_Supplied data:_
-- ==== Sys2Proof/Laws/State.lean ====
section
/-! SUPPORT. What each named update of the state leaves alone: one lemma for each field and update, so that no proof
unfolds a record update. -/
namespace Sys2Proof.Machine
variable (s : State)

/-! ### setReg -/

@[simp] theorem State.setReg_config (a : RegAddr) (v : Word) : (s.setReg a v).config = s.config := rfl
@[simp] theorem State.setReg_arbLive (a : RegAddr) (v : Word) : (s.setReg a v).arbLive = s.arbLive := rfl
@[simp] theorem State.setReg_latch (a : RegAddr) (v : Word) : (s.setReg a v).latch = s.latch := rfl
@[simp] theorem State.setReg_stage (a : RegAddr) (v : Word) : (s.setReg a v).stage = s.stage := rfl
@[simp] theorem State.setReg_mesh (a : RegAddr) (v : Word) : (s.setReg a v).mesh = s.mesh := rfl
@[simp] theorem State.setReg_sketch (a : RegAddr) (v : Word) : (s.setReg a v).sketch = s.sketch := rfl
@[simp] theorem State.setReg_time (a : RegAddr) (v : Word) : (s.setReg a v).time = s.time := rfl
@[simp] theorem State.setReg_flt (a : RegAddr) (v : Word) : (s.setReg a v).flt = s.flt := rfl
@[simp] theorem State.setReg_trays (a : RegAddr) (v : Word) : (s.setReg a v).trays = s.trays := rfl
@[simp] theorem State.setReg_eng (a : RegAddr) (v : Word) : (s.setReg a v).eng = s.eng := rfl
@[simp] theorem State.setReg_msgs (a : RegAddr) (v : Word) : (s.setReg a v).msgs = s.msgs := rfl
@[simp] theorem State.setReg_mem (a : RegAddr) (v : Word) : (s.setReg a v).mem = s.mem := rfl
@[simp] theorem State.setReg_spine (a : RegAddr) (v : Word) : (s.setReg a v).spine = s.spine := rfl
@[simp] theorem State.setReg_power (a : RegAddr) (v : Word) : (s.setReg a v).power = s.power := rfl
@[simp] theorem State.setReg_trace (a : RegAddr) (v : Word) : (s.setReg a v).trace = s.trace := rfl
@[simp] theorem State.setReg_act (a : RegAddr) (v : Word) : (s.setReg a v).act = s.act := rfl
@[simp] theorem State.setReg_cmap (a : RegAddr) (v : Word) : (s.setReg a v).cmap = s.cmap := rfl
@[simp] theorem State.setReg_core (a : RegAddr) (v : Word) : (s.setReg a v).core = s.core := rfl
@[simp] theorem State.setReg_tap (a : RegAddr) (v : Word) : (s.setReg a v).tap = s.tap := rfl
@[simp] theorem State.setReg_load (a : RegAddr) (v : Word) : (s.setReg a v).load = s.load := rfl
@[simp] theorem State.setReg_release (a : RegAddr) (v : Word) : (s.setReg a v).release = s.release := rfl
@[simp] theorem State.setReg_easel (a : RegAddr) (v : Word) : (s.setReg a v).easel = s.easel := rfl
@[simp] theorem State.setReg_redSlots (a : RegAddr) (v : Word) : (s.setReg a v).redSlots = s.redSlots := rfl
@[simp] theorem State.setReg_msgWait (a : RegAddr) (v : Word) : (s.setReg a v).msgWait = s.msgWait := rfl
@[simp] theorem State.setReg_hostReqs (a : RegAddr) (v : Word) : (s.setReg a v).hostReqs = s.hostReqs := rfl
@[simp] theorem State.setReg_lastRsp (a : RegAddr) (v : Word) : (s.setReg a v).lastRsp = s.lastRsp := rfl
@[simp] theorem State.setReg_frozen (a : RegAddr) (v : Word) : (s.setReg a v).frozen = s.frozen := rfl
@[simp] theorem State.setReg_ticks (a : RegAddr) (v : Word) : (s.setReg a v).ticks = s.ticks := rfl
@[simp] theorem State.setReg_fresh (a : RegAddr) (v : Word) : (s.setReg a v).fresh = s.fresh := rfl
@[simp] theorem State.setReg_pending (a : RegAddr) (v : Word) : (s.setReg a v).pending = s.pending := rfl

/-! ### setDie -/

@[simp] theorem State.setDie_config (off : Nat) (v : Word) : (s.setDie off v).config = s.config := rfl
@[simp] theorem State.setDie_arbLive (off : Nat) (v : Word) : (s.setDie off v).arbLive = s.arbLive := rfl
@[simp] theorem State.setDie_latch (off : Nat) (v : Word) : (s.setDie off v).latch = s.latch := rfl
@[simp] theorem State.setDie_stage (off : Nat) (v : Word) : (s.setDie off v).stage = s.stage := rfl
@[simp] theorem State.setDie_mesh (off : Nat) (v : Word) : (s.setDie off v).mesh = s.mesh := rfl
@[simp] theorem State.setDie_sketch (off : Nat) (v : Word) : (s.setDie off v).sketch = s.sketch := rfl
@[simp] theorem State.setDie_time (off : Nat) (v : Word) : (s.setDie off v).time = s.time := rfl
@[simp] theorem State.setDie_flt (off : Nat) (v : Word) : (s.setDie off v).flt = s.flt := rfl
@[simp] theorem State.setDie_trays (off : Nat) (v : Word) : (s.setDie off v).trays = s.trays := rfl
@[simp] theorem State.setDie_eng (off : Nat) (v : Word) : (s.setDie off v).eng = s.eng := rfl
@[simp] theorem State.setDie_msgs (off : Nat) (v : Word) : (s.setDie off v).msgs = s.msgs := rfl
@[simp] theorem State.setDie_mem (off : Nat) (v : Word) : (s.setDie off v).mem = s.mem := rfl
@[simp] theorem State.setDie_spine (off : Nat) (v : Word) : (s.setDie off v).spine = s.spine := rfl
@[simp] theorem State.setDie_power (off : Nat) (v : Word) : (s.setDie off v).power = s.power := rfl
@[simp] theorem State.setDie_trace (off : Nat) (v : Word) : (s.setDie off v).trace = s.trace := rfl
@[simp] theorem State.setDie_act (off : Nat) (v : Word) : (s.setDie off v).act = s.act := rfl
@[simp] theorem State.setDie_cmap (off : Nat) (v : Word) : (s.setDie off v).cmap = s.cmap := rfl
@[simp] theorem State.setDie_core (off : Nat) (v : Word) : (s.setDie off v).core = s.core := rfl
@[simp] theorem State.setDie_tap (off : Nat) (v : Word) : (s.setDie off v).tap = s.tap := rfl
@[simp] theorem State.setDie_load (off : Nat) (v : Word) : (s.setDie off v).load = s.load := rfl
@[simp] theorem State.setDie_release (off : Nat) (v : Word) : (s.setDie off v).release = s.release := rfl
@[simp] theorem State.setDie_easel (off : Nat) (v : Word) : (s.setDie off v).easel = s.easel := rfl
@[simp] theorem State.setDie_redSlots (off : Nat) (v : Word) : (s.setDie off v).redSlots = s.redSlots := rfl
@[simp] theorem State.setDie_msgWait (off : Nat) (v : Word) : (s.setDie off v).msgWait = s.msgWait := rfl
@[simp] theorem State.setDie_hostReqs (off : Nat) (v : Word) : (s.setDie off v).hostReqs = s.hostReqs := rfl
@[simp] theorem State.setDie_lastRsp (off : Nat) (v : Word) : (s.setDie off v).lastRsp = s.lastRsp := rfl
@[simp] theorem State.setDie_frozen (off : Nat) (v : Word) : (s.setDie off v).frozen = s.frozen := rfl
@[simp] theorem State.setDie_ticks (off : Nat) (v : Word) : (s.setDie off v).ticks = s.ticks := rfl
@[simp] theorem State.setDie_fresh (off : Nat) (v : Word) : (s.setDie off v).fresh = s.fresh := rfl
@[simp] theorem State.setDie_pending (off : Nat) (v : Word) : (s.setDie off v).pending = s.pending := rfl

/-! ### setDieF -/

@[simp] theorem State.setDieF_config (off hi lo v : Nat) : (s.setDieF off hi lo v).config = s.config := rfl
@[simp] theorem State.setDieF_arbLive (off hi lo v : Nat) : (s.setDieF off hi lo v).arbLive = s.arbLive := rfl
@[simp] theorem State.setDieF_latch (off hi lo v : Nat) : (s.setDieF off hi lo v).latch = s.latch := rfl
@[simp] theorem State.setDieF_stage (off hi lo v : Nat) : (s.setDieF off hi lo v).stage = s.stage := rfl
@[simp] theorem State.setDieF_mesh (off hi lo v : Nat) : (s.setDieF off hi lo v).mesh = s.mesh := rfl
@[simp] theorem State.setDieF_sketch (off hi lo v : Nat) : (s.setDieF off hi lo v).sketch = s.sketch := rfl
@[simp] theorem State.setDieF_time (off hi lo v : Nat) : (s.setDieF off hi lo v).time = s.time := rfl
@[simp] theorem State.setDieF_flt (off hi lo v : Nat) : (s.setDieF off hi lo v).flt = s.flt := rfl
@[simp] theorem State.setDieF_trays (off hi lo v : Nat) : (s.setDieF off hi lo v).trays = s.trays := rfl
@[simp] theorem State.setDieF_eng (off hi lo v : Nat) : (s.setDieF off hi lo v).eng = s.eng := rfl
@[simp] theorem State.setDieF_msgs (off hi lo v : Nat) : (s.setDieF off hi lo v).msgs = s.msgs := rfl
@[simp] theorem State.setDieF_mem (off hi lo v : Nat) : (s.setDieF off hi lo v).mem = s.mem := rfl
@[simp] theorem State.setDieF_spine (off hi lo v : Nat) : (s.setDieF off hi lo v).spine = s.spine := rfl
@[simp] theorem State.setDieF_power (off hi lo v : Nat) : (s.setDieF off hi lo v).power = s.power := rfl
@[simp] theorem State.setDieF_trace (off hi lo v : Nat) : (s.setDieF off hi lo v).trace = s.trace := rfl
@[simp] theorem State.setDieF_act (off hi lo v : Nat) : (s.setDieF off hi lo v).act = s.act := rfl
@[simp] theorem State.setDieF_cmap (off hi lo v : Nat) : (s.setDieF off hi lo v).cmap = s.cmap := rfl
@[simp] theorem State.setDieF_core (off hi lo v : Nat) : (s.setDieF off hi lo v).core = s.core := rfl
@[simp] theorem State.setDieF_tap (off hi lo v : Nat) : (s.setDieF off hi lo v).tap = s.tap := rfl
@[simp] theorem State.setDieF_load (off hi lo v : Nat) : (s.setDieF off hi lo v).load = s.load := rfl
@[simp] theorem State.setDieF_release (off hi lo v : Nat) : (s.setDieF off hi lo v).release = s.release := rfl
@[simp] theorem State.setDieF_easel (off hi lo v : Nat) : (s.setDieF off hi lo v).easel = s.easel := rfl
@[simp] theorem State.setDieF_redSlots (off hi lo v : Nat) : (s.setDieF off hi lo v).redSlots = s.redSlots := rfl
@[simp] theorem State.setDieF_msgWait (off hi lo v : Nat) : (s.setDieF off hi lo v).msgWait = s.msgWait := rfl
@[simp] theorem State.setDieF_hostReqs (off hi lo v : Nat) : (s.setDieF off hi lo v).hostReqs = s.hostReqs := rfl
@[simp] theorem State.setDieF_lastRsp (off hi lo v : Nat) : (s.setDieF off hi lo v).lastRsp = s.lastRsp := rfl
@[simp] theorem State.setDieF_frozen (off hi lo v : Nat) : (s.setDieF off hi lo v).frozen = s.frozen := rfl
@[simp] theorem State.setDieF_ticks (off hi lo v : Nat) : (s.setDieF off hi lo v).ticks = s.ticks := rfl
@[simp] theorem State.setDieF_fresh (off hi lo v : Nat) : (s.setDieF off hi lo v).fresh = s.fresh := rfl
@[simp] theorem State.setDieF_pending (off hi lo v : Nat) : (s.setDieF off hi lo v).pending = s.pending := rfl

/-! ### setRegF -/

@[simp] theorem State.setRegF_config (a : RegAddr) (hi lo v : Nat) : (s.setRegF a hi lo v).config = s.config := rfl
@[simp] theorem State.setRegF_arbLive (a : RegAddr) (hi lo v : Nat) : (s.setRegF a hi lo v).arbLive = s.arbLive := rfl
@[simp] theorem State.setRegF_latch (a : RegAddr) (hi lo v : Nat) : (s.setRegF a hi lo v).latch = s.latch := rfl
@[simp] theorem State.setRegF_stage (a : RegAddr) (hi lo v : Nat) : (s.setRegF a hi lo v).stage = s.stage := rfl
@[simp] theorem State.setRegF_mesh (a : RegAddr) (hi lo v : Nat) : (s.setRegF a hi lo v).mesh = s.mesh := rfl
@[simp] theorem State.setRegF_sketch (a : RegAddr) (hi lo v : Nat) : (s.setRegF a hi lo v).sketch = s.sketch := rfl
@[simp] theorem State.setRegF_time (a : RegAddr) (hi lo v : Nat) : (s.setRegF a hi lo v).time = s.time := rfl
@[simp] theorem State.setRegF_flt (a : RegAddr) (hi lo v : Nat) : (s.setRegF a hi lo v).flt = s.flt := rfl
@[simp] theorem State.setRegF_trays (a : RegAddr) (hi lo v : Nat) : (s.setRegF a hi lo v).trays = s.trays := rfl
@[simp] theorem State.setRegF_eng (a : RegAddr) (hi lo v : Nat) : (s.setRegF a hi lo v).eng = s.eng := rfl
@[simp] theorem State.setRegF_msgs (a : RegAddr) (hi lo v : Nat) : (s.setRegF a hi lo v).msgs = s.msgs := rfl
@[simp] theorem State.setRegF_mem (a : RegAddr) (hi lo v : Nat) : (s.setRegF a hi lo v).mem = s.mem := rfl
@[simp] theorem State.setRegF_spine (a : RegAddr) (hi lo v : Nat) : (s.setRegF a hi lo v).spine = s.spine := rfl
@[simp] theorem State.setRegF_power (a : RegAddr) (hi lo v : Nat) : (s.setRegF a hi lo v).power = s.power := rfl
@[simp] theorem State.setRegF_trace (a : RegAddr) (hi lo v : Nat) : (s.setRegF a hi lo v).trace = s.trace := rfl
@[simp] theorem State.setRegF_act (a : RegAddr) (hi lo v : Nat) : (s.setRegF a hi lo v).act = s.act := rfl
@[simp] theorem State.setRegF_cmap (a : RegAddr) (hi lo v : Nat) : (s.setRegF a hi lo v).cmap = s.cmap := rfl
@[simp] theorem State.setRegF_core (a : RegAddr) (hi lo v : Nat) : (s.setRegF a hi lo v).core = s.core := rfl
@[simp] theorem State.setRegF_tap (a : RegAddr) (hi lo v : Nat) : (s.setRegF a hi lo v).tap = s.tap := rfl
@[simp] theorem State.setRegF_load (a : RegAddr) (hi lo v : Nat) : (s.setRegF a hi lo v).load = s.load := rfl
@[simp] theorem State.setRegF_release (a : RegAddr) (hi lo v : Nat) : (s.setRegF a hi lo v).release = s.release := rfl
@[simp] theorem State.setRegF_easel (a : RegAddr) (hi lo v : Nat) : (s.setRegF a hi lo v).easel = s.easel := rfl
@[simp] theorem State.setRegF_redSlots (a : RegAddr) (hi lo v : Nat) : (s.setRegF a hi lo v).redSlots = s.redSlots := rfl
@[simp] theorem State.setRegF_msgWait (a : RegAddr) (hi lo v : Nat) : (s.setRegF a hi lo v).msgWait = s.msgWait := rfl
@[simp] theorem State.setRegF_hostReqs (a : RegAddr) (hi lo v : Nat) : (s.setRegF a hi lo v).hostReqs = s.hostReqs := rfl
@[simp] theorem State.setRegF_lastRsp (a : RegAddr) (hi lo v : Nat) : (s.setRegF a hi lo v).lastRsp = s.lastRsp := rfl
@[simp] theorem State.setRegF_frozen (a : RegAddr) (hi lo v : Nat) : (s.setRegF a hi lo v).frozen = s.frozen := rfl
@[simp] theorem State.setRegF_ticks (a : RegAddr) (hi lo v : Nat) : (s.setRegF a hi lo v).ticks = s.ticks := rfl
@[simp] theorem State.setRegF_fresh (a : RegAddr) (hi lo v : Nat) : (s.setRegF a hi lo v).fresh = s.fresh := rfl
@[simp] theorem State.setRegF_pending (a : RegAddr) (hi lo v : Nat) : (s.setRegF a hi lo v).pending = s.pending := rfl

_Work to be completed:_ In the listing above, find the line containing "off hi lo v).latch = s.latch := rfl" and the line containing "off hi lo v).flt = s.flt := rfl", then quote both, plus every line between them, exactly as written.

_Result of the exercise:_
@[simp] theorem State.setDieF_latch (off hi lo v : Nat) : (s.setDieF off hi lo v).latch = s.latch := rfl
@[simp] theorem State.setDieF_stage (off hi lo v : Nat) : (s.setDieF off hi lo v).stage = s.stage := rfl
@[simp] theorem State.setDieF_mesh (off hi lo v : Nat) : (s.setDieF off hi lo v).mesh = s.mesh := rfl
@[simp] theorem State.setDieF_sketch (off hi lo v : Nat) : (s.setDieF off hi lo v).sketch = s.sketch := rfl
@[simp] theorem State.setDieF_time (off hi lo v : Nat) : (s.setDieF off hi lo v).time = s.time := rfl
@[simp] theorem State.setDieF_flt (off hi lo v : Nat) : (s.setDieF off hi lo v).flt = s.flt := rfl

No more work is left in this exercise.